Price travels to the Winchester House, which is under construction 24/7, where he meets with both Mrs. Manchester and her niece (Sarah Snook), also a recent widow who is staying there with her son. Mrs. Winchester is convinced that the souls of those who met their deaths at the business end of a Winchester are pushing her to build the house and recreate the rooms in which they died, so they can somehow return to the world of the living; Price, understandably, doesn’t believe any of this, although events begin to transpire that slowly change his view.
And we mean slowly: a turtle trundling its way down one of the Winchester House’s many zigzagging corridors might make more headway. There is almost no suspense generated throughout the film’s 95-minute running time, and all the jump scares are telegraphed well in advance. Mirren and Clarke both seem bored; the usually sharp-edged Mirren seems unsure how to play Sarah. Full-on camp might have worked, but she settles for a dull restraint instead. Clarke just scrunches his face up and gets the lines out as quickly as he can, as if he’s afraid he’ll fall asleep before he finishes.
Winchester was directed (and co-written) by Australian filmmakers Peter and Michel Spierig, who showed a flair for world-building with their 2009 breakout, Daybreakers, and exhibited a strong sense of narrative tension and intelligent conceptualization with their little-seen and very underrated 2014 sci-fi indie Predestination. But creating effective horror seems to fall outside their skill set: last year’s attempt to reboot the moribund Saw franchise with Jigsaw fell flat, while going in the opposite direction and trying their hands at an old-fashioned period ghost story with Winchester has not done them any favors either. What flair is exhibited in the interior design of the house never really sinks in either, as we spend most of our time in the same three rooms and see little of the other 100 or so.

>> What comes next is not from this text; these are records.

-- ==== Sys2Proof/Certificates/Slice0/Obligations.lean ====
section
/-! DEFINITION. The statements about the machine, made for the provers. Each docstring names the rules of the spec it
formalises. -/

open Sys2Proof Sys2Proof.Machine

/-! ## Encoding -/

/-- Decoding an encoded command gives it back, and a word that decodes is the encoding of its command: no word has two
meanings and no bit of it is dropped (30_encoding.md R56, R57, R58). -/
def Obligations.CommandsAndWordsCorrespond : Prop :=
  (∀ i : Instr, decode (encode i) = .ok i) ∧ ∀ (c : Word) (i : Instr), decode c = .ok i → encode i = c

/-- R58: a word selects a row of the opcode map when `c & mask == match`. -/
def Obligations.RowsAreSelectedByMaskAndMatch : Prop :=
  ∀ c : Word,
    (decode c = .ok .nop ↔ c &&& 0xFFFFFFFF#32 = 0x00000000#32) ∧
    ((∃ p, decode c = .ok (.fwd p)) ↔ c &&& 0xFFFFFEFF#32 = 0x00000001#32) ∧
    ((∃ p, decode c = .ok (.inv p)) ↔ c &&& 0xFFFFFEFF#32 = 0x00000002#32) ∧
    ((∃ p, decode c = .ok (.setup p)) ↔ c &&& 0xFFFFFEFF#32 = 0x00000003#32) ∧
    ((∃ p r, decode c = .ok (.bfly p r)) ↔ c &&& 0xFFFFFCFF#32 = 0x00000004#32) ∧
    (decode c = .ok .bitrev ↔ c &&& 0xFFFFFFFF#32 = 0x00000005#32) ∧
    (decode c = .ok .cadd ↔ c &&& 0xFFFFFFFF#32 = 0x00000006#32) ∧
    (decode c = .ok .csub ↔ c &&& 0xFFFFFFFF#32 = 0x00000007#32) ∧
    (decode c = .ok .cmul ↔ c &&& 0xFFFFFFFF#32 = 0x00000008#32) ∧
    (decode c = .ok .cmag ↔ c &&& 0xFFFFFFFF#32 = 0x00000009#32) ∧
    (decode c = .ok .uroot ↔ c &&& 0xFFFFFFFF#32 = 0x0000000A#32)

/-- Words written out from R58 and the examples of R63 decode to the commands they stand for. -/
def Obligations.WrittenWordsDecode : Prop :=
  decode 0x00000000#32 = .ok .nop ∧ decode 0x00000101#32 = .ok (.fwd .f64) ∧
    decode 0x00000002#32 = .ok (.inv .f32) ∧ decode 0x00000103#32 = .ok (.setup .f64) ∧
    decode 0x00000304#32 = .ok (.bfly .f64 .swap) ∧ decode 0x00000204#32 = .ok (.bfly .f32 .swap) ∧
    decode 0x00000005#32 = .ok .bitrev ∧ decode 0x00000008#32 = .ok .cmul

/-- R59: with BUSY = 0, a word whose OP is 0xB to 0xF is rejected with ILLEGAL_OP, and one whose OP is 0x0 to 0xA but
has a reserved bit set, or PREC or ROLE where the opcode does not use it, with RSVD_FIELD; a rejected word changes
nothing but CMD, STATUS, ERRCODE and ERRADDR. The word is the low half of what the host writes to CMD (R43, R61). -/
def Obligations.ReservedEncodingsAreRejected : Prop :=
  ∀ (s : State) (data : DWord) (c : Word), s.regs.busy = false → c = data.extractLsb' 0 32 →
    WriteIssues s data ∧
    (0xB ≤ (c.extractLsb' 0 4).toNat → Rejected s (s.issue c) c .illegalOp) ∧
    ((c.extractLsb' 0 4).toNat ≤ 0xA →
      c.extractLsb' 4 4 ≠ 0#4 ∨ c.extractLsb' 10 22 ≠ 0#22 ∨
        (c.getLsbD 8 = true ∧ (c.extractLsb' 0 4).toNat ∉ [1, 2, 3, 4]) ∨
        (c.getLsbD 9 = true ∧ (c.extractLsb' 0 4).toNat ≠ 4) →
      Rejected s (s.issue c) c .rsvdField)
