theorem rneDiv_near (num : ℕ) {den : ℕ} (h : 0 < den) :
    |(num : ℝ) / den - rneDiv num den| ≤ 1 / 2 ∧ (|(num : ℝ) / den - rneDiv num den| = 1 / 2 →
        rneDiv num den % 2 = 0) := by
  have hd : (0 : ℝ) < den := by exact_mod_cast h
  have hm := Nat.div_add_mod num den
  have hr := Nat.mod_lt num h
  have hy : (num : ℝ) / den = (num / den : ℕ) + ((num % den : ℕ) : ℝ) / den := by
    have : (num : ℝ) = den * (num / den : ℕ) + (num % den : ℕ) := by exact_mod_cast hm.symm
    rw [eq_comm, ← sub_eq_zero]; field_simp; linarith
  rw [hy, rneDiv]
  generalize num / den = q at *
  generalize num % den = r at *
  have hr0 : (0 : ℝ) ≤ (r : ℝ) / den := by positivity
  have hlt : ∀ {x y : ℕ}, x < y → (x : ℝ) < y := fun h => by exact_mod_cast h
  have hc : ∀ t : ℝ, (r : ℝ) / den < t ↔ (r : ℝ) < t * den := fun t => div_lt_iff₀ hd
  have hc' : ∀ t : ℝ, t < (r : ℝ) / den ↔ t * den < r := fun t => lt_div_iff₀ hd
  have h1 : (r : ℝ) / den < 1 := by rw [hc]; have := hlt hr; linarith
  split_ifs with g1 g2 g3
  · have g := hlt g1; push_cast at g
    have : (r : ℝ) / den < 1 / 2 := by rw [hc]; linarith
    rw [add_sub_cancel_left, abs_of_nonneg hr0]
    exact ⟨this.le, fun h => absurd h this.ne⟩
  · have g := hlt g2; push_cast at g
    have : 1 / 2 < (r : ℝ) / den := by rw [hc']; linarith
    push_cast
    rw [show (q : ℝ) + r / den - (q + 1) = -(1 - r / den) by ring, abs_neg, abs_of_nonneg (by linarith)]
    exact ⟨by linarith, fun h => by linarith⟩
  · have : (r : ℝ) / den = 1 / 2 := by
      have : (2 * r : ℕ) = (den : ℝ) := by exact_mod_cast (by omega : 2 * r = den)
      push_cast at this
      rw [div_eq_iff hd.ne']; linarith
    rw [this, add_sub_cancel_left]
    exact ⟨by rw [abs_of_nonneg (by norm_num)], fun _ => g3⟩
  · have : (r : ℝ) / den = 1 / 2 := by
      have : (2 * r : ℕ) = (den : ℝ) := by exact_mod_cast (by omega : 2 * r = den)
      push_cast at this
      rw [div_eq_iff hd.ne']; linarith
    rw [this]
    push_cast
    rw [show (q : ℝ) + 1 / 2 - (q + 1) = -(1 / 2) by ring, abs_neg]
    exact ⟨by rw [abs_of_nonneg (by norm_num)], fun _ => by omega⟩

theorem near_scaled {y D a : ℝ} (hD : 0 < D) (h : |y / D - a| ≤ 1 / 2) :
    |y - a * D| ≤ D / 2 ∧ (|y - a * D| = D / 2 → |y / D - a| = 1 / 2) := by
  have : y - a * D = (y / D - a) * D := by field_simp
  rw [this, abs_mul, abs_of_pos hD]
  constructor
  · nlinarith
  · intro h'; nlinarith

/-- A ratio is rounded to the nearest number of the precision, ties to even. -/
theorem roundRatio_isRounding {prec : ℕ} (hp : 2 ≤ prec) (num : ℕ) {den : ℕ} (hden : 0 < den) :
    IsRounding prec ((num : ℝ) / den) (roundRatio prec num den) := by
  have hd : (0 : ℝ) < den := by exact_mod_cast hden
  have h2 : (num : ℝ) / den < (num / den : ℕ) + 1 := by
    rw [div_lt_iff₀ hd]
    exact_mod_cast (by rw [mul_comm]; exact Nat.lt_mul_div_succ num hden : num < (num / den + 1) * den)
  obtain ⟨n1, n2⟩ := rneDiv_near num (den := den * 2 ^ dropBits prec (num / den)) (by positivity)
  push_cast at n1 n2
  rw [← div_div] at n1 n2
  obtain ⟨m1, m2⟩ := near_scaled (by positivity) n1
  refine isRounding_of_grid hp Nat.cast_div_le h2 ?_ ?_
  · push_cast; exact m1
  · push_cast; exact fun h => n2 (m2 h)
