/-- A reset while a command runs abandons it. -/
theorem test_step_reset :
    onNext (fun t => (t.pending, t.regs.status.toNat)) (step { running with
      world := { running.world with inputs := [.reset true], delay := 1 } }) = some (none, 0) := by decide

/-- `withFetchWord` makes the next step run the word. -/
theorem test_fetch_word :
    onNext (fun t => (t.regs.resRe, t.regs.status.toNat)) (step
      ((withOps 0x3FF0000000000000 0 0x3FF0000000000000 0).withFetchWord 32 0x6)) =
      some (0x4000000000000000#64, 0x2) := by decide +kernel

/-! ## Witnesses: the hypotheses of the statements can be met, at the boundaries of their clauses -/

/-- CommandsAndWordsCorrespond: a word that decodes. -/
theorem witness_CommandsAndWordsCorrespond : decode 0x304#32 = .ok (.bfly .f64 .swap) := by decide

/-- ValidLengthsArePowersOfTwo, SetupPermutesAndScales, BflyComputesTheStages, TransformsComputeButterflyOfSetup and
BflyOfLengthOneTouchesNothing: 2^24, the greatest valid length, and 1; BFLY runs a stage from 2 on. -/
theorem witness_validLen : validLen (withLen 0x01000000#32).inst 0x01000000#32 = true ∧
    validLen (withLen 1#32).inst 1#32 = true ∧ (withLen 1#32).lenN = 1 ∧
    validLen (withLen 2#32).inst 2#32 = true ∧ 1 < (withLen 2#32).lenN := by decide

/-- ReservedEncodingsAreRejected: both clauses, and each cause of the second, as the low half of a wide write. -/
theorem witness_ReservedEncodingsAreRejected : State.reset.regs.busy = false ∧
    0xB#32 = (0xFFFFFFFF0000000B#64).extractLsb' 0 32 ∧
    0xB ≤ ((0xB#32).extractLsb' 0 4).toNat ∧
    ((0x8000001A#32).extractLsb' 0 4).toNat ≤ 0xA ∧ (0x8000001A#32).extractLsb' 4 4 ≠ 0#4 ∧
    (0x8000001A#32).extractLsb' 10 22 ≠ 0#22 ∧
    ((0x105#32).getLsbD 8 = true ∧ ((0x105#32).extractLsb' 0 4).toNat ∉ [1, 2, 3, 4]) ∧
    ((0x203#32).getLsbD 9 = true ∧ ((0x203#32).extractLsb' 0 4).toNat ≠ 4) := by decide

theorem witness_StepRunsThePendingCommand : running.pending = some .nop ∧ engineReady running = true ∧
    decodeTableWord 32 0x101 = some (.fwd .f64) := by decide

theorem witness_CommandWrite : (withLen 4#32).regs.busy = false ∧
    decode ((0xFFFFFFFF00000101#64).extractLsb' 0 32) = .ok (.fwd .f64) ∧
    validLen (withLen 4#32).inst (withLen 4#32).regs.len = true ∧
    decode ((0x5#64).extractLsb' 0 32) = .ok .bitrev ∧ (withIdx 6#32 24#32).regs.bits.toNat ≤ 24 := by decide

/-- InvalidLengthsAreRejected: 0, 3 and the first length above the capacity. -/
theorem witness_InvalidLengthsAreRejected :
    (withLen 0#32).regs.busy = false ∧ 0x304#32 = (0xFFFFFFFF00000304#64).extractLsb' 0 32 ∧
    decode 0x304#32 = .ok (.bfly .f64 .swap) ∧ (withLen 0#32).regs.len.toNat = 0 ∧
    (∀ k, (withLen 3#32).regs.len.toNat ≠ 2 ^ k) ∧
    2 ^ ((withLen 0x02000000#32).inst.nmaxLog2 : Nat) < (withLen 0x02000000#32).regs.len.toNat := by
  refine ⟨by decide, by decide, by decide, by decide, fun k h => ?_, by decide⟩
  have h : 3 = 2 ^ k := h
  rcases k with _ | _ | k
  · simp at h
  · simp at h
  · omega

/-- InvalidBitsAreRejected, and BitrevResult at its greatest width. -/
theorem witness_InvalidBitsAreRejected : (withIdx 6#32 24#32).regs.bits.toNat ≤ 24 ∧ 23 < 24 ∧ decode 5#32 = .ok .bitrev ∧
    24 < (withIdx 6#32 25#32).regs.bits.toNat ∧ (withIdx 6#32 25#32).regs.busy = false ∧
    5#32 = (0xFFFFFFFF00000005#64).extractLsb' 0 32 := by decide

/-- EveryCommandCompletesWithoutError: one state meets the premise for every command. -/
theorem witness_EveryCommandCompletes (i : Instr) : operandError (withLen 1#32) i = none := by
  cases i with
  | bfly p r => rfl
  | _ => rfl

/-- RomReversesSixBits, BitrevReversesTheLowBits, BitrevIsAnInvolutiveBijection, ScaleOfPowersOfTwo and
TwiddleArgumentsAreExact: the bounds are met by their greatest values, and the values are the spec's. -/
theorem witness_bounds : rev6 63 = 63 ∧ bitrev (2 ^ 24 - 1) 24 = 2 ^ 24 - 1 ∧ bitrev 5 0 = 0 ∧ 4 ^ 12 = 2 ^ 24 ∧
    2 * 4 ^ 11 = 2 ^ 23 := by decide

theorem witness_RegisterCommandsFrame : ∃ t u v, exec .cadd State.reset = .next t ∧
    exec .bitrev State.reset = .next u ∧ exec .nop State.reset = .next v := ⟨_, _, _, rfl, rfl, rfl⟩

/-- SetupOfLengthOneIsTheIdentity: an ordinary and a NaN sample, in both formats. -/
theorem witness_SetupOfLengthOne :
    (withPair 1 .inRe .inIm [0x3FF0000000000000] [0x7FF8000000000001]).regs.len = 1#32 ∧
    fp64 ((withPair 1 .inRe .inIm [0x3FF0000000000000] [0x7FF8000000000001]).slot .inRe 0) ≠ .nan ∧
    fp64 ((withPair 1 .inRe .inIm [0x3FF0000000000000] [0x7FF8000000000001]).slot .inIm 0) = .nan ∧
    fp32to64 (((withPair 1 .inRe .inIm [0x3F800000] [0x7FC00001]).slot .inRe 0).extractLsb' 0 32) ≠ .nan ∧
    fp32to64 (((withPair 1 .inRe .inIm [0x3F800000] [0x7FC00001]).slot .inIm 0).extractLsb' 0 32) = .nan := by
  decide +kernel
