-- ==== Sys2Proof/Machine/Channel.lean ====
section
/-! DEFINITION. Machine/Channel.lean: the CH commands and the write-progress step (41_channel.md). -/

namespace Sys2Proof.Machine

/-- CH.CREATE (R152): the test of IDLE and the move to OPEN are one step (20_memory.md R85). -/
def execChCreate (pin : BitVec 8) (blocking : Bool) (s : State) : Result :=
  withPin pin s fun c =>
    if c.state ≠ .idle then raise .alreadyOpen s
    else respond .ok 0 [] (s.setChannel pin (Channel.newSession blocking))

/-- NonBlockingWrite (R156): every byte or none. -/
def nonBlockingWrite (pin : BitVec 8) (bytes : List Byte) (c : Channel) (s : State) : Result :=
  if s.free c < bytes.length then raise .wouldBlock s
  else
    respond .ok (BitVec.ofNat 64 bytes.length) [] (s.setChannel pin { c with buf := c.buf ++ bytes })

/-- BlockingWrite, the issue step (R160): what fits is enqueued; where bytes are left the write waits, with no response now. -/
def blockingWrite (pin : BitVec 8) (bytes : List Byte) (c : Channel) (s : State) : Result :=
  let k := min bytes.length (s.free c)
  let buf := c.buf ++ bytes.take k
  if k = bytes.length then
    respond .ok (BitVec.ofNat 64 bytes.length) [] (s.setChannel pin { c with buf := buf })
  else
    .next (s.setChannel pin { c with buf := buf, pend := some { rest := bytes.drop k, done := k } })

/-- CH.WRITE (R155), its checks in the order of 60_exceptions.md R223: pin, hold, state, zero length, space. A payload that is
not LEN bytes is no command (30_encoding.md R92). -/
def execChWrite (pin : BitVec 8) (len : BitVec 32) (payload : List Byte) (s : State) : Result :=
  if payload.length ≠ len.toNat then .refused .notWellShaped
  else
    withPin pin s fun c =>
      if c.pend.isSome then hold { pin := pin, len := len, payload := payload } s
      else if c.state ≠ .opened then raise .channelClosed s
      else if len = 0 then respond .ok 0 [] s
      else if c.blocking then blockingWrite pin payload c s
      else nonBlockingWrite pin payload c s

/-- CH.CLOSEP (R166): from OPEN or BROKEN the session ends and the pin can be created again. -/
def execChClosep (pin : BitVec 8) (s : State) : Result :=
  withPin pin s fun c =>
    if c.state = .idle then raise .channelClosed s
    else
      let t := endSession pin s
      respond .ok 0 [] (t.setChannel pin { t.channel pin with state := .idle, blocking := false })

/-- CH.READ (R168): up to LEN bytes, oldest first; it never waits, and an empty buffer is no error (R170). -/
def execChRead (pin : BitVec 8) (len : BitVec 32) (s : State) : Result :=
  withPin pin s fun c =>
    if c.state ≠ .opened then raise .channelClosed s
    else
      let k := min len.toNat c.buf.length
      respond .ok (BitVec.ofNat 64 k) (c.buf.take k) (s.setChannel pin { c with buf := c.buf.drop k })

/-- CH.CLOSEC (R172): the session ends and the channel stays held by its producer. -/
def execChClosec (pin : BitVec 8) (s : State) : Result :=
  withPin pin s fun c =>
    if c.state ≠ .opened then raise .channelClosed s
    else
      let t := endSession pin s
      respond .ok 0 [] (t.setChannel pin { t.channel pin with state := .broken })

/-- The write-progress step is enabled (R164): a write waits on the pin and the buffer is not full. -/
def State.progressEnabled (s : State) (pin : BitVec 8) : Bool :=
  decide (pin.toNat < s.numPins) && (s.channel pin).pend.isSome
    && decide ((s.channel pin).buf.length < s.cfg.fifoCapacity)

/-- The write-progress step of a pin (R164). Where it is not enabled nothing happens (notes/assumptions/8.md). -/
def runProgress (pin : BitVec 8) (s : State) : Result :=
  if s.progressEnabled pin = false then .next s
  else
    let c := s.channel pin
    match c.pend with
    | none => .next s
    | some w =>
      let k := min w.rest.length (s.free c)
      let c' : Channel := { c with buf := c.buf ++ w.rest.take k }
      let done := w.done + k
      if w.rest.drop k = [] then
        .next ((s.setChannel pin { c' with pend := none }).answer (.waiter pin) .ok (BitVec.ofNat 64 done) [])
      else .next (s.setChannel pin { c' with pend := some { rest := w.rest.drop k, done := done } })

end Sys2Proof.Machine
end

Bizarrely, Winchester’s heavy-handed speechifying about all the people whose lives were extinguished by the weapons that paid for the Winchester House may make it the first anti-gun horror movie in history. But social commentary is the last thing Winchester needs, especially when the movie turns pretty much into a shooting spree towards the end. Like some of the staircases and hallways that adorn Mrs. Winchester’s edifice, the movie twists and turns and ultimately leads nowhere.
Winchester is out in theaters today (Friday, February 2).